→ **THE DATA**:
· · · · · · ·

/-- R226: a SENSE_RES packet. -/
def State.senseIn (s : State) (b : Bytes) : State :=
  let n := byteAt b 10
  if !returnOk b then s.returnBad true
  else if byteAt b 0 % 16 ≠ 8 ∨ leAt b 4 2 ≠ 4 * n then s.returnBad false
  else
    let j := byteAt b 1 % 16
    (List.range n).foldl (fun s i =>
      let tag := byteAt b (16 + 4 * i)
      let v := leAt b (17 + 4 * i) 2 % 4096
      match s.etc.sense.find? (fun q => q.tag == tag && !q.done && q.hx / 60 == j) with
      | none => s
      | some q =>
        let s : State := { s with etc := { s.etc with
          sense := s.etc.sense.map (fun (p : SenseReq) => if p = q then { p with done := true } else p) } }
        s.senseResult q v) s

/-! ### Views (Tables 7.9, 7.12, 7.13) -/

/-- The curve entry that HGL_CURVE_ADDR names. -/
def State.curveData (s : State) : Nat :=
  let c := s.rdF HGL_CURVE_ADDR 11 10
  if c = 3 then (Config.openRead HGL_CURVE_DATA (s.rd HGL_CURVE_ADDR)).toNat % 2 ^ 16 else s.curveAt c (s.rdF HGL_CURVE_ADDR 9 0)

/-- The registers of the block computed when read. -/
def State.hglView (s : State) (a : Nat) : Option Nat :=
  if a = HGL_FOLD_STATE then some (s.hgl.foldNext + s.hgl.win.f * 2 ^ 16)
  else if a = HGL_CKPT_STATE then
    some (s.rd HGL_CKPT_STATE + match s.hgl.ckpt with
      | none => 0
      | some k => (if k.portions < 256 then 1 else 2) + k.portions * 4)
  else if a = HGL_KAPPA then
    let r := s.rdF HGL_KAPPA_SEL 7 0
    let c := s.rdF HGL_KAPPA_SEL 9 8
    some (if r < 144 ∧ c < 3 then s.kappa r c else (Config.openRead HGL_KAPPA (s.rd HGL_KAPPA_SEL)).toNat % 2 ^ 16)
  else if a = HGL_CURVE_DATA then some s.curveData
  else if a = HGL_STRESS_FRAMES_LO then some (s.stressFrames % 2 ^ 32)
  else if a = HGL_CKPT_INTERVAL then some s.ckptInterval
  else if a = HGL_SENSE_CTRL then some (min 64 (s.rdF HGL_SENSE_CTRL 6 0) + s.rdF HGL_SENSE_CTRL 8 8 * 256)
  else none

/-- A read of HGL_STRESS_FRAMES_LO latches the high part (R199). -/
def State.stressLoRead (s : State) : State × Nat := (s.wr HGL_STRESS_FRAMES_HI (s.stressFrames / 2 ^ 32), s.stressFrames % 2 ^ 32)

/-- A read of HGL_CURVE_DATA advances HGL_CURVE_ADDR: the index, and past its end the colour. -/
def State.curveRead (s : State) : State × Nat :=
  (s.wrF HGL_CURVE_ADDR 11 0 (s.rdF HGL_CURVE_ADDR 11 0 + 1), s.curveData)

/-! ### The commands -/

/-- HGL_CTRL_RELOAD (R180). -/
def execHglCtrlReload (s : State) : Host.Outcome State Fault Refusal :=
  if s.shut .service HGL_CTRL then .next (s.turnedAway .service HGL_CTRL) else
  .next (s.oneCycle fun s => s.startReload kindCurrent)

/-- HGL_CTRL_RELOAD_FACTORY (R180). -/
def execHglCtrlReloadFactory (s : State) : Host.Outcome State Fault Refusal :=
  if s.shut .service HGL_CTRL then .next (s.turnedAway .service HGL_CTRL) else
  .next (s.oneCycle fun s => s.startReload kindFactory)

/-- HGL_CTRL_CKPT_NOW (R195). -/
def execHglCtrlCkptNow (s : State) : Host.Outcome State Fault Refusal :=
  if s.shut .service HGL_CTRL then .next (s.turnedAway .service HGL_CTRL) else
  .next { s with hgl := { s.hgl with ckptNow := true } }

/-- FLASH_SECTOR_REWRITE (R181). -/
def execFlashSectorRewrite (fail : Bool) (s : State) : Host.Outcome State Fault Refusal :=
  .next (s.oneCycle fun s => s.rewriteSector fail)

/-- FOLD_WINDOW_END (R185, R187). -/
def execFoldWindowEnd (s : State) : Host.Outcome State Fault Refusal := .next (s.oneCycle fun s => s.windowEnd)

/-- FOLD_PORTION (R186). -/
def execFoldPortion (s : State) : Host.Outcome State Fault Refusal := .next (s.oneCycle fun s => s.foldPortion)

/-- CHECKPOINT_PROGRAM_DONE (R195). -/
def execCheckpointProgramDone (fail : Option Bool) (s : State) : Host.Outcome State Fault Refusal :=
  .next (s.oneCycle fun s => s.ckptProgrammed fail)

/-- SENSE_RES_RECEIVE (R226, R193, R194). -/
def execSenseResReceive (_lane : Fin 2) (packet : Bytes) (s : State) : Host.Outcome State Fault Refusal :=
  .next (s.oneCycle fun s => s.senseIn packet)

/-- THR_JOB_BLOCK (R136): a job pipe completes one block; an aborted job ends there. -/
def execThrJobBlock (pipe : Fin 10) (s : State) : Host.Outcome State Fault Refusal :=
  .next (s.oneCycle fun s => match s.thr.jobs.find? (fun j => j.pipe == pipe.val) with
    | none => s
    | some j =>
      let s := if j.abort then s.endJob j jobAborted 0 else if byteAt j.desc 0 = 1 then s.encodeBlock j else s.decodeBlock j
      s.ckptPoll)

/-- HGL_STRESS_FRAMES_LO_READ (R199). -/
def execHglStressFramesLoRead (s : State) : Host.Outcome State Fault Refusal :=
  if s.shut .service HGL_STRESS_FRAMES_LO then .next (s.turnedAway .service HGL_STRESS_FRAMES_LO) else
  let (s, v) := s.stressLoRead
  .next (s.result 0 v)

/-- HGL_CURVE_DATA_READ (R199). -/
def execHglCurveDataRead (s : State) : Host.Outcome State Fault Refusal :=
  if s.shut .service HGL_CURVE_DATA then .next (s.turnedAway .service HGL_CURVE_DATA) else
  let (s, v) := s.curveRead
  .next (s.result 0 v)

end Sys2Proof.Machine
end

· · · · · · ·

→ **BRIEF**:
Using the data above, reproduce exactly the lines from the line that contains "k.portions * 4)" through the line that contains "HGL_CTRL_RELOAD_FACTORY (R180). -/", including both.

→ **RESPONSE FOR THIS EXERCISE**:
      | some k => (if k.portions < 256 then 1 else 2) + k.portions * 4)
  else if a = HGL_KAPPA then
    let r := s.rdF HGL_KAPPA_SEL 7 0
    let c := s.rdF HGL_KAPPA_SEL 9 8
    some (if r < 144 ∧ c < 3 then s.kappa r c else (Config.openRead HGL_KAPPA (s.rd HGL_KAPPA_SEL)).toNat % 2 ^ 16)
  else if a = HGL_CURVE_DATA then some s.curveData
  else if a = HGL_STRESS_FRAMES_LO then some (s.stressFrames % 2 ^ 32)
  else if a = HGL_CKPT_INTERVAL then some s.ckptInterval
  else if a = HGL_SENSE_CTRL then some (min 64 (s.rdF HGL_SENSE_CTRL 6 0) + s.rdF HGL_SENSE_CTRL 8 8 * 256)
  else none

/-- A read of HGL_STRESS_FRAMES_LO latches the high part (R199). -/
def State.stressLoRead (s : State) : State × Nat := (s.wr HGL_STRESS_FRAMES_HI (s.stressFrames / 2 ^ 32), s.stressFrames % 2 ^ 32)

/-- A read of HGL_CURVE_DATA advances HGL_CURVE_ADDR: the index, and past its end the colour. -/
def State.curveRead (s : State) : State × Nat :=
  (s.wrF HGL_CURVE_ADDR 11 0 (s.rdF HGL_CURVE_ADDR 11 0 + 1), s.curveData)

/-! ### The commands -/

/-- HGL_CTRL_RELOAD (R180). -/
def execHglCtrlReload (s : State) : Host.Outcome State Fault Refusal :=
  if s.shut .service HGL_CTRL then .next (s.turnedAway .service HGL_CTRL) else
  .next (s.oneCycle fun s => s.startReload kindCurrent)

/-- HGL_CTRL_RELOAD_FACTORY (R180). -/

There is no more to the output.